Japanese officials said the money was earmarked for boosting medical services in Gaza and the occupied West Bank, as well as improving sanitation and sewerage.

"Japan's influence may not be as great as that of the United States and Europe, but we want to help Israelis and Palestinians live together and prosper," Koizumi told a news conference with Abbas in the West Bank city of Ramallah.

Koizumi came to the region hoping to promote peace between Israel and the Palestinians, but his visit has been overshadowed by spiralling Middle East violence.

Israel has intensified reprisals in Lebanon after Hizbollah fighters seized two Israeli soldiers and killed eight on Wednesday.
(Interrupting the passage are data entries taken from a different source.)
theorem World.exclude_rest {q0 : List Part} {w : World} {v' : World} {h : Half} {key reason ch : Nat}
    (hq : partsLe [.evt, .gns, .reg 0x100018] q0 = true) (e0 : Rest q0 w v') : Rest q0 (World.exclude w h key reason ch) v' := by
  refine Rest.trans (Rest.mono (p := [.evt, .gns, .reg 0x100018]) ?_ hq) e0
  unfold World.exclude
  try dsimp only
  repeat' first
    | with_reducible exact Rest.refl _ _ | with_reducible assumption | with_reducible refine Rest.raise _ _ _ (by decide) ?_
    | with_reducible refine World.updGnss_rest (by decide) ?_ | with_reducible refine Rest.ite ?_ ?_ | dsimp only | split | intro _

theorem World.missEpoch_rest {q0 : List Part} {w : World} {v' : World} {h : Half}
    (hq : partsLe [.evt, .reg 0x100018, .reg 0xB000D0] q0 = true) (e0 : Rest q0 w v') : Rest q0 (World.missEpoch w h) v' := by
  refine Rest.trans (Rest.mono (p := [.evt, .reg 0x100018, .reg 0xB000D0]) ?_ hq) e0
  unfold World.missEpoch
  try dsimp only
  repeat' first
    | with_reducible exact Rest.refl _ _ | with_reducible assumption | with_reducible refine Rest.bump _ _ _ (by decide) ?_
    | with_reducible refine Rest.raise _ _ _ (by decide) ?_ | with_reducible refine Rest.ite ?_ ?_ | dsimp only | split | intro _

theorem World.corrEval_rest {q0 : List Part} {w : World} {v' : World} {h : Half}
    (hq : partsLe [.evt, .gns, .reg 0x100018, .reg 0xB0008C] q0 = true) (e0 : Rest q0 w v') : Rest q0 (World.corrEval w h) v' := by
  refine Rest.trans (Rest.mono (p := [.evt, .gns, .reg 0x100018, .reg 0xB0008C]) ?_ hq) e0
  unfold World.corrEval
  try dsimp only
  repeat' first
    | with_reducible exact Rest.refl _ _ | with_reducible assumption | with_reducible refine Rest.wr _ _ _ _ (by decide) ?_
    | with_reducible refine Rest.raise _ _ _ (by decide) ?_ | with_reducible refine Rest.when ?_ ?_ | with_reducible refine Rest.foldl ?_ ?_
    | with_reducible refine World.updGnss_rest (by decide) ?_ | with_reducible refine Rest.ite ?_ ?_ | dsimp only | split | intro _

theorem World.newStation_rest {q0 : List Part} {w : World} {v' : World} {h : Half} {st : Nat × Int × Int × Int}
    (hq : partsLe [.evt, .gns, .reg 0x100018, .reg 0xB00018] q0 = true) (e0 : Rest q0 w v') : Rest q0 (World.newStation w h st) v' := by
  refine Rest.trans (Rest.mono (p := [.evt, .gns, .reg 0x100018, .reg 0xB00018]) ?_ hq) e0
  unfold World.newStation
  try dsimp only
  repeat' first
    | with_reducible exact Rest.refl _ _ | with_reducible assumption | with_reducible refine Rest.wr _ _ _ _ (by decide) ?_
    | with_reducible refine Rest.raise _ _ _ (by decide) ?_ | with_reducible refine Rest.when ?_ ?_
    | with_reducible refine World.updGnss_rest (by decide) ?_ | with_reducible refine Rest.ite ?_ ?_ | dsimp only | split | intro _

theorem World.takeFrame_rest {q0 : List Part} {w : World} {v' : World} {h : Half} {k : Nat} {bs : List Byte}
    (hq : partsLe [.evt, .gns, .reg 0x100018, .reg 0xB00018, .reg 0xB0008C] q0 = true) (e0 : Rest q0 w v') : Rest q0 (World.takeFrame w h k bs) v' := by
  refine Rest.trans (Rest.mono (p := [.evt, .gns, .reg 0x100018, .reg 0xB00018, .reg 0xB0008C]) ?_ hq) e0
  unfold World.takeFrame
  try dsimp only
  repeat' first
    | with_reducible exact Rest.refl _ _ | with_reducible assumption | with_reducible refine Rest.when ?_ ?_
    | with_reducible refine World.corrEval_rest (by decide) ?_ | with_reducible refine World.newStation_rest (by decide) ?_
    | with_reducible refine World.updGnss_rest (by decide) ?_ | with_reducible refine Rest.ite ?_ ?_ | dsimp only | split | intro _

theorem World.setEngines_rest {q0 : List Part} {w : World} {v' : World} {h : Half} {pos hdg : Bool}
    (hq : partsLe [.evt, .reg 0x100018, .reg 0xB00018] q0 = true) (e0 : Rest q0 w v') : Rest q0 (World.setEngines w h pos hdg) v' := by
  refine Rest.trans (Rest.mono (p := [.evt, .reg 0x100018, .reg 0xB00018]) ?_ hq) e0
  unfold World.setEngines
  try dsimp only
  repeat' first
    | with_reducible exact Rest.refl _ _ | with_reducible assumption | with_reducible refine Rest.wr _ _ _ _ (by decide) ?_
    | with_reducible refine Rest.raise _ _ _ (by decide) ?_ | with_reducible refine Rest.when ?_ ?_ | with_reducible refine Rest.ite ?_ ?_
    | dsimp only | split | intro _

theorem World.engines_rest {q0 : List Part} {w : World} {v' : World} {own : Own}
    (hq : partsLe [.evt, .reg 0x100018, .reg 0xB00018] q0 = true) (e0 : Rest q0 w v') : Rest q0 (World.engines w own) v' := by
  refine Rest.trans (Rest.mono (p := [.evt, .reg 0x100018, .reg 0xB00018]) ?_ hq) e0
  unfold World.engines
  try dsimp only
  repeat' first
    | with_reducible exact Rest.refl _ _ | with_reducible assumption | with_reducible refine Rest.wr _ _ _ _ (by decide) ?_
    | with_reducible refine World.setEngines_rest (by decide) ?_ | with_reducible refine Rest.ite ?_ ?_ | dsimp only | split | intro _

theorem World.setQ_rest {q0 : List Part} {w : World} {v' : World} {h : Half} {q : Nat}
    (hq : partsLe [.evt, .gns, .reg 0x100018, .reg 0xB00018] q0 = true) (e0 : Rest q0 w v') : Rest q0 (World.setQ w h q) v' := by
  refine Rest.trans (Rest.mono (p := [.evt, .gns, .reg 0x100018, .reg 0xB00018]) ?_ hq) e0
  unfold World.setQ
  try dsimp only
  repeat' first
    | with_reducible exact Rest.refl _ _ | with_reducible assumption | with_reducible refine Rest.wr _ _ _ _ (by decide) ?_
    | with_reducible refine Rest.raise _ _ _ (by decide) ?_ | with_reducible refine Rest.when ?_ ?_
    | with_reducible refine World.updGnss_rest (by decide) ?_ | with_reducible refine Rest.ite ?_ ?_ | dsimp only | split | intro _
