-- ==== Sys2Proof/Laws/RestPlant.lean ====
section
/-!
SUPPORT. What each operation of these units leaves alone.
-/
set_option linter.unreachableTactic false
set_option linter.unusedTactic false

namespace Sys2Proof.Machine

theorem World.updSw_rest {q0 : List Part} {w : World} {v' : World} {n : Nat} {f : Sw → Sw}
    (hq : partsLe [.lsw] q0 = true) (e0 : Rest q0 w v') : Rest q0 (World.updSw w n f) v' := by
  refine Rest.trans (Rest.mono (p := [.lsw]) ?_ hq) e0
  unfold World.updSw
  try dsimp only
  repeat' first
    | with_reducible exact Rest.refl _ _ | with_reducible assumption | with_reducible refine Rest.ite ?_ ?_
    | with_reducible refine Rest.set_lsw (by decide) ?_ _ | dsimp only | split | intro _

theorem World.swGo_rest {q0 : List Part} {w : World} {v' : World} {n st : Nat}
    (hq : partsLe [.lsw, .reg 0x600024] q0 = true) (e0 : Rest q0 w v') : Rest q0 (World.swGo w n st) v' := by
  refine Rest.trans (Rest.mono (p := [.lsw, .reg 0x600024]) ?_ hq) e0
  unfold World.swGo
  try dsimp only
  repeat' first
    | with_reducible exact Rest.refl _ _ | with_reducible assumption | with_reducible refine Rest.wr _ _ _ _ (by decide) ?_
    | with_reducible refine World.updSw_rest (by decide) ?_ | with_reducible refine Rest.ite ?_ ?_ | dsimp only | split | intro _

theorem World.swEvent_rest {q0 : List Part} {w : World} {v' : World} {num n cause : Nat}
    (hq : partsLe [.evt, .reg 0x100018] q0 = true) (e0 : Rest q0 w v') : Rest q0 (World.swEvent w num n cause) v' := by
  refine Rest.trans (Rest.mono (p := [.evt, .reg 0x100018]) ?_ hq) e0
  unfold World.swEvent
  try dsimp only
  repeat' first
    | with_reducible exact Rest.refl _ _ | with_reducible assumption | with_reducible refine Rest.raiseBoth _ _ (by decide) ?_
    | with_reducible refine Rest.ite ?_ ?_ | dsimp only | split | intro _

theorem World.swWait_rest {q0 : List Part} {w : World} {v' : World} {n prof : Nat}
    (hq : partsLe [.lsw, .reg 0x600024] q0 = true) (e0 : Rest q0 w v') : Rest q0 (World.swWait w n prof) v' := by
  refine Rest.trans (Rest.mono (p := [.lsw, .reg 0x600024]) ?_ hq) e0
  unfold World.swWait
  try dsimp only
  repeat' first
    | with_reducible exact Rest.refl _ _ | with_reducible assumption | with_reducible refine Rest.wr _ _ _ _ (by decide) ?_
    | with_reducible refine World.swGo_rest (by decide) ?_ | with_reducible refine Rest.ite ?_ ?_ | dsimp only | split | intro _

theorem World.swOff_rest {q0 : List Part} {w : World} {v' : World} {n : Nat}
    (hq : partsLe [.lsw, .reg 0x600024] q0 = true) (e0 : Rest q0 w v') : Rest q0 (World.swOff w n) v' := by
  refine Rest.trans (Rest.mono (p := [.lsw, .reg 0x600024]) ?_ hq) e0
  unfold World.swOff
  try dsimp only
  repeat' first
    | with_reducible exact Rest.refl _ _ | with_reducible assumption | with_reducible refine Rest.wr _ _ _ _ (by decide) ?_
    | with_reducible refine World.swGo_rest (by decide) ?_ | with_reducible refine World.updSw_rest (by decide) ?_
    | with_reducible refine Rest.ite ?_ ?_ | dsimp only | split | intro _

theorem World.swLockout_rest {q0 : List Part} {w : World} {v' : World} {n : Nat}
    (hq : partsLe [.evt, .lsw, .reg 0x100018, .reg 0x600024] q0 = true) (e0 : Rest q0 w v') : Rest q0 (World.swLockout w n) v' := by
  refine Rest.trans (Rest.mono (p := [.evt, .lsw, .reg 0x100018, .reg 0x600024]) ?_ hq) e0
  unfold World.swLockout
  try dsimp only
  repeat' first
    | with_reducible exact Rest.refl _ _ | with_reducible assumption | with_reducible refine World.swEvent_rest (by decide) ?_
    | with_reducible refine World.swGo_rest (by decide) ?_ | with_reducible refine Rest.ite ?_ ?_ | dsimp only | split | intro _

theorem World.swRetry_rest {q0 : List Part} {w : World} {v' : World} {n : Nat}
    (hq : partsLe [.evt, .lsw, .reg 0x100018, .reg 0x600024] q0 = true) (e0 : Rest q0 w v') : Rest q0 (World.swRetry w n) v' := by
  refine Rest.trans (Rest.mono (p := [.evt, .lsw, .reg 0x100018, .reg 0x600024]) ?_ hq) e0
  unfold World.swRetry
  try dsimp only
  repeat' first
    | with_reducible exact Rest.refl _ _ | with_reducible assumption | with_reducible refine World.swGo_rest (by decide) ?_
    | with_reducible refine World.swLockout_rest (by decide) ?_ | with_reducible refine Rest.ite ?_ ?_ | dsimp only | split | intro _

theorem World.greenSwitch_rest {q0 : List Part} {w : World} {v' : World} {n : Nat}
    (hq : partsLe [.lsw, .reg 0x600024, .reg 0x600030] q0 = true) (e0 : Rest q0 w v') : Rest q0 (World.greenSwitch w n) v' := by
  refine Rest.trans (Rest.mono (p := [.lsw, .reg 0x600024, .reg 0x600030]) ?_ hq) e0
  unfold World.greenSwitch
  try dsimp only
  repeat' first
    | with_reducible exact Rest.refl _ _ | with_reducible assumption | with_reducible refine Rest.wr _ _ _ _ (by decide) ?_
    | with_reducible refine Rest.bump _ _ _ (by decide) ?_ | with_reducible refine World.swGo_rest (by decide) ?_
    | with_reducible refine World.swOff_rest (by decide) ?_ | with_reducible refine World.swWait_rest (by decide) ?_
    | with_reducible refine World.updSw_rest (by decide) ?_ | with_reducible refine Rest.ite ?_ ?_ | dsimp only | split | intro _
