theorem State.tileCal_rest {q0 : List Part} {s : State} {v' : World} {t : Nat} {serial : List Byte} {cal : List (List Byte)}
    (hq : partsLe [] q0 = true) (e0 : Rest q0 s.w v') : Rest q0 (State.tileCal s t serial cal).w v' := by
  refine Rest.trans (Rest.mono (p := []) ?_ hq) e0
  unfold State.tileCal
  try dsimp only
  repeat' first
    | with_reducible exact Rest.refl _ _ | with_reducible assumption | with_reducible refine Rest.foldl ?_ ?_ | with_reducible refine Rest.onW ?_ ?_
    | with_reducible refine Rest.onOwn ?_ | with_reducible refine Rest.whenS ?_ ?_ | with_reducible refine Rest.forAllS ?_ ?_
    | with_reducible refine Rest.iteS ?_ ?_ | with_reducible refine Rest.ite ?_ ?_ | dsimp only | split | intro _

theorem World.chanAgain_rest {q0 : List Part} {w : World} {v' : World} {ch : Nat}
    (hq : partsLe [.reg 0x500028] q0 = true) (e0 : Rest q0 w v') : Rest q0 (World.chanAgain w ch) v' := by
  refine Rest.trans (Rest.mono (p := [.reg 0x500028]) ?_ hq) e0
  unfold World.chanAgain
  try dsimp only
  repeat' first
    | with_reducible exact Rest.refl _ _ | with_reducible assumption | with_reducible refine Rest.wr _ _ _ _ (by decide) ?_
    | with_reducible refine Rest.when ?_ ?_ | with_reducible refine Rest.ite ?_ ?_ | dsimp only | split | intro _

theorem World.lifeTick_rest {q0 : List Part} {w : World} {v' : World} {dt : Nat}
    (hq : partsLe [.svc, .reg 0xB0, .reg 0xB4] q0 = true) (e0 : Rest q0 w v') : Rest q0 (World.lifeTick w dt) v' := by
  refine Rest.trans (Rest.mono (p := [.svc, .reg 0xB0, .reg 0xB4]) ?_ hq) e0
  unfold World.lifeTick
  try dsimp only
  repeat' first
    | with_reducible exact Rest.refl _ _ | with_reducible assumption | with_reducible refine Rest.wrBoth _ _ _ (by decide) ?_
    | with_reducible refine Rest.when ?_ ?_ | with_reducible refine World.updSvc_rest (by decide) ?_ | with_reducible refine Rest.ite ?_ ?_
    | dsimp only | split | intro _

end Sys2Proof.Machine
end

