theorem execTileReady_keeps {t rail : Nat} {serial : List Byte} {cal : List (List Byte)} {s : State} : Keeps [.ledger, .evt, .svc, .vlv, .reg 0xA4, .reg 0x100018, .reg 0x500028, .reg 0x500080] (execTileReady t rail serial cal s) s := by
  unfold execTileReady
  try dsimp only
  repeat' first
    | with_reducible exact Rest.refl _ _ | with_reducible exact Side.refl _ _ | with_reducible assumption | with_reducible refine Keeps.next ?_ ?_
    | with_reducible refine Side.onW ?_ | with_reducible refine Side.when ?_ ?_ | with_reducible refine Side.forAll ?_ ?_
    | with_reducible refine State.tileCal_side (by decide) ?_ | with_reducible refine Side.ite ?_ ?_ | with_reducible refine Side.set_w ?_ _
    | with_reducible refine Side.set_own (by decide) ?_ _ | with_reducible refine Side.set_own_w (by decide) ?_ _ _
    | with_reducible refine Keeps.ite ?_ ?_ | with_reducible refine Rest.wr _ _ _ _ (by decide) ?_ | with_reducible refine Rest.when ?_ ?_
    | with_reducible refine Rest.forAll ?_ ?_ | with_reducible refine Rest.onW ?_ ?_ | with_reducible refine Rest.whenS ?_ ?_
    | with_reducible refine Rest.iteS ?_ ?_ | with_reducible refine State.tileCal_rest (by decide) ?_
    | with_reducible refine World.chanAgain_rest (by decide) ?_ | with_reducible refine World.svcState_rest (by decide) ?_
    | with_reducible refine World.updSvc_rest (by decide) ?_ | with_reducible refine World.updTile_rest (by decide) ?_
    | with_reducible refine Rest.ite ?_ ?_ | dsimp only | split | intro _

end Sys2Proof.Machine
end

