theorem execRelease_keeps {h : Half} {k : Nat} {s : State} : Keeps [.own, .evt, .dsp, .reg 0x100018, .reg 0x30010C, .reg 0xF00018] (execRelease h k s) s := by
  unfold execRelease
  try dsimp only
  repeat' first
    | with_reducible exact Rest.refl _ _ | with_reducible exact Side.refl _ _ | with_reducible assumption | with_reducible refine Keeps.next ?_ ?_
    | with_reducible refine Side.when ?_ ?_ | with_reducible refine State.release_side (by decide) ?_ | with_reducible refine Side.ite ?_ ?_
    | with_reducible refine Side.set_w ?_ _ | with_reducible refine Keeps.ite ?_ ?_ | with_reducible refine Rest.when ?_ ?_
    | with_reducible refine Rest.whenS ?_ ?_ | with_reducible refine Rest.iteS ?_ ?_ | with_reducible refine State.release_rest (by decide) ?_
    | with_reducible refine Rest.ite ?_ ?_ | dsimp only | split | intro _

theorem execHandover_keeps {h : Half} {k : Nat} {s : State} : Keeps [.own, .evt, .dsp, .reg 0x100018, .reg 0x30010C, .reg 0xF00018] (execHandover h k s) s := by
  unfold execHandover
  try dsimp only
  repeat' first
    | with_reducible exact Rest.refl _ _ | with_reducible exact Side.refl _ _ | with_reducible assumption | with_reducible refine Keeps.next ?_ ?_
    | with_reducible refine Side.when ?_ ?_ | with_reducible refine State.handover_side (by decide) ?_ | with_reducible refine Side.ite ?_ ?_
    | with_reducible refine Side.set_w ?_ _ | with_reducible refine Keeps.ite ?_ ?_ | with_reducible refine Rest.when ?_ ?_
    | with_reducible refine Rest.whenS ?_ ?_ | with_reducible refine Rest.iteS ?_ ?_ | with_reducible refine State.handover_rest (by decide) ?_
    | with_reducible refine Rest.ite ?_ ?_ | dsimp only | split | intro _

theorem execHandoverComplete_keeps {k : Nat} {s : State} : Keeps [.own, .evt, .reg 0x100018, .reg 0x30010C] (execHandoverComplete k s) s := by
  unfold execHandoverComplete
  try dsimp only
  repeat' first
    | with_reducible exact Rest.refl _ _ | with_reducible exact Side.refl _ _ | with_reducible assumption | with_reducible refine Keeps.next ?_ ?_
    | with_reducible refine State.handoverDone_side (by decide) ?_ | with_reducible refine Side.ite ?_ ?_ | with_reducible refine Side.set_w ?_ _
    | with_reducible refine Keeps.ite ?_ ?_ | with_reducible refine Rest.iteS ?_ ?_ | with_reducible refine State.handoverDone_rest (by decide) ?_
    | with_reducible refine Rest.ite ?_ ?_ | dsimp only | split | intro _

theorem execClaimAll_keeps {h : Half} {s : State} : Keeps [.own, .reg 0x30010C] (execClaimAll h s) s := by
  unfold execClaimAll
  try dsimp only
  repeat' first
    | with_reducible exact Rest.refl _ _ | with_reducible exact Side.refl _ _ | with_reducible assumption | with_reducible refine Keeps.next ?_ ?_
    | with_reducible refine Side.when ?_ ?_ | with_reducible refine State.claimAll_side (by decide) ?_ | with_reducible refine Side.ite ?_ ?_
    | with_reducible refine Side.set_w ?_ _ | with_reducible refine Keeps.ite ?_ ?_ | with_reducible refine Rest.when ?_ ?_
    | with_reducible refine Rest.whenS ?_ ?_ | with_reducible refine Rest.iteS ?_ ?_ | with_reducible refine State.claimAll_rest (by decide) ?_
    | with_reducible refine Rest.ite ?_ ?_ | dsimp only | split | intro _

theorem execHandoverAll_keeps {h : Half} {s : State} : Keeps [.own, .evt, .dsp, .reg 0x100018, .reg 0x30010C, .reg 0xF00018] (execHandoverAll h s) s := by
  unfold execHandoverAll
  try dsimp only
  repeat' first
    | with_reducible exact Rest.refl _ _ | with_reducible exact Side.refl _ _ | with_reducible assumption | with_reducible refine Keeps.next ?_ ?_
    | with_reducible refine Side.when ?_ ?_ | with_reducible refine State.handoverAll_side (by decide) ?_ | with_reducible refine Side.ite ?_ ?_
    | with_reducible refine Side.set_w ?_ _ | with_reducible refine Keeps.ite ?_ ?_ | with_reducible refine Rest.when ?_ ?_
    | with_reducible refine Rest.whenS ?_ ?_ | with_reducible refine Rest.iteS ?_ ?_ | with_reducible refine State.handoverAll_rest (by decide) ?_
    | with_reducible refine Rest.ite ?_ ?_ | dsimp only | split | intro _

theorem execServerRequest_keeps {h : Half} {s : State} : Keeps [.own, .ledger, .evt, .flx, .reg 0x100018, .reg 0xA00140, .reg 0xB00018, .reg 0x120002C] (execServerRequest h s) s := by
  unfold execServerRequest
  try dsimp only
  repeat' first
    | with_reducible exact Rest.refl _ _ | with_reducible exact Side.refl _ _ | with_reducible assumption | with_reducible refine Keeps.next ?_ ?_
    | with_reducible refine State.serverReq_side (by decide) ?_ | with_reducible refine Side.ite ?_ ?_ | with_reducible refine Side.set_w ?_ _
    | with_reducible refine Keeps.ite ?_ ?_ | with_reducible refine Rest.iteS ?_ ?_ | with_reducible refine State.serverReq_rest (by decide) ?_
    | with_reducible refine Rest.ite ?_ ?_ | dsimp only | split | intro _

theorem execOrphanTimerExpiry_keeps {k : Nat} {s : State} : Keeps [.own, .evt, .vlv, .lsw, .can, .pwr, .dsp, .reg 0x100018, .reg 0x500028, .reg 0x600024, .reg 0x600030, .reg 0x700080, .reg 0x900030, .reg 0x900044, .reg 0xF00018, .reg 0x1000020, .reg 0x1000044] (execOrphanTimerExpiry k s) s := by
  unfold execOrphanTimerExpiry
  try dsimp only
  repeat' first
    | with_reducible exact Rest.refl _ _ | with_reducible exact Side.refl _ _ | with_reducible assumption | with_reducible refine Keeps.next ?_ ?_
    | with_reducible refine Side.when ?_ ?_ | with_reducible refine State.expire_side (by decide) ?_ | with_reducible refine Side.ite ?_ ?_
    | with_reducible refine Side.set_w ?_ _ | with_reducible refine Keeps.ite ?_ ?_ | with_reducible refine Rest.when ?_ ?_
    | with_reducible refine Rest.whenS ?_ ?_ | with_reducible refine Rest.iteS ?_ ?_ | with_reducible refine State.expire_rest (by decide) ?_
    | with_reducible refine Rest.ite ?_ ?_ | dsimp only | split | intro _

theorem execOrphanTWrite_keeps {h : Half} {init v : Nat} {s : State} : Keeps [.own, .evt, .vlv, .lsw, .can, .pwr, .dsp, .reg 0x100018, .reg 0x300114, .reg 0x500028, .reg 0x600024, .reg 0x600030, .reg 0x700080, .reg 0x900030, .reg 0x900044, .reg 0xF00018, .reg 0x1000020, .reg 0x1000044] (execOrphanTWrite h init v s) s := by
  unfold execOrphanTWrite
  try dsimp only
  repeat' first
    | with_reducible exact Rest.refl _ _ | with_reducible exact Side.refl _ _ | with_reducible assumption | with_reducible refine Keeps.next ?_ ?_
    | with_reducible refine Side.when ?_ ?_ | with_reducible refine State.setOrphanT_side (by decide) ?_ | with_reducible refine Side.ite ?_ ?_
    | with_reducible refine Side.set_w ?_ _ | with_reducible refine Keeps.ite ?_ ?_ | with_reducible refine Rest.when ?_ ?_
    | with_reducible refine Rest.whenS ?_ ?_ | with_reducible refine Rest.iteS ?_ ?_ | with_reducible refine State.setOrphanT_rest (by decide) ?_
    | with_reducible refine Rest.ite ?_ ?_ | dsimp only | split | intro _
Israel has also launched an offensive in Gaza to free a captured soldier and halt Palestinian rocket fire.

Japan has long felt it has a special role to play as a mediator between Israel and the Palestinian territories since it lacks the political baggage of the United States, enabling it to have warmer ties with Arab nations.

Koizumi, on a four-day visit to the Middle East, met Israeli Prime Minister Ehud Olmert on Wednesday and told him to consider the future of regional peace in its response to the Hizbollah attacks. He also said Abbas must be supported.

Japan is the second-largest aid donor to the Palestinian territories on a country basis after the United States, and the new aid will mainly go through international organizations, the way most of the $844 million Japan has given the territories since 1993 has been dispensed.

Koizumi heads to Jordan later on Thursday before flying to the Group of Eight summit of advanced nations in Russia.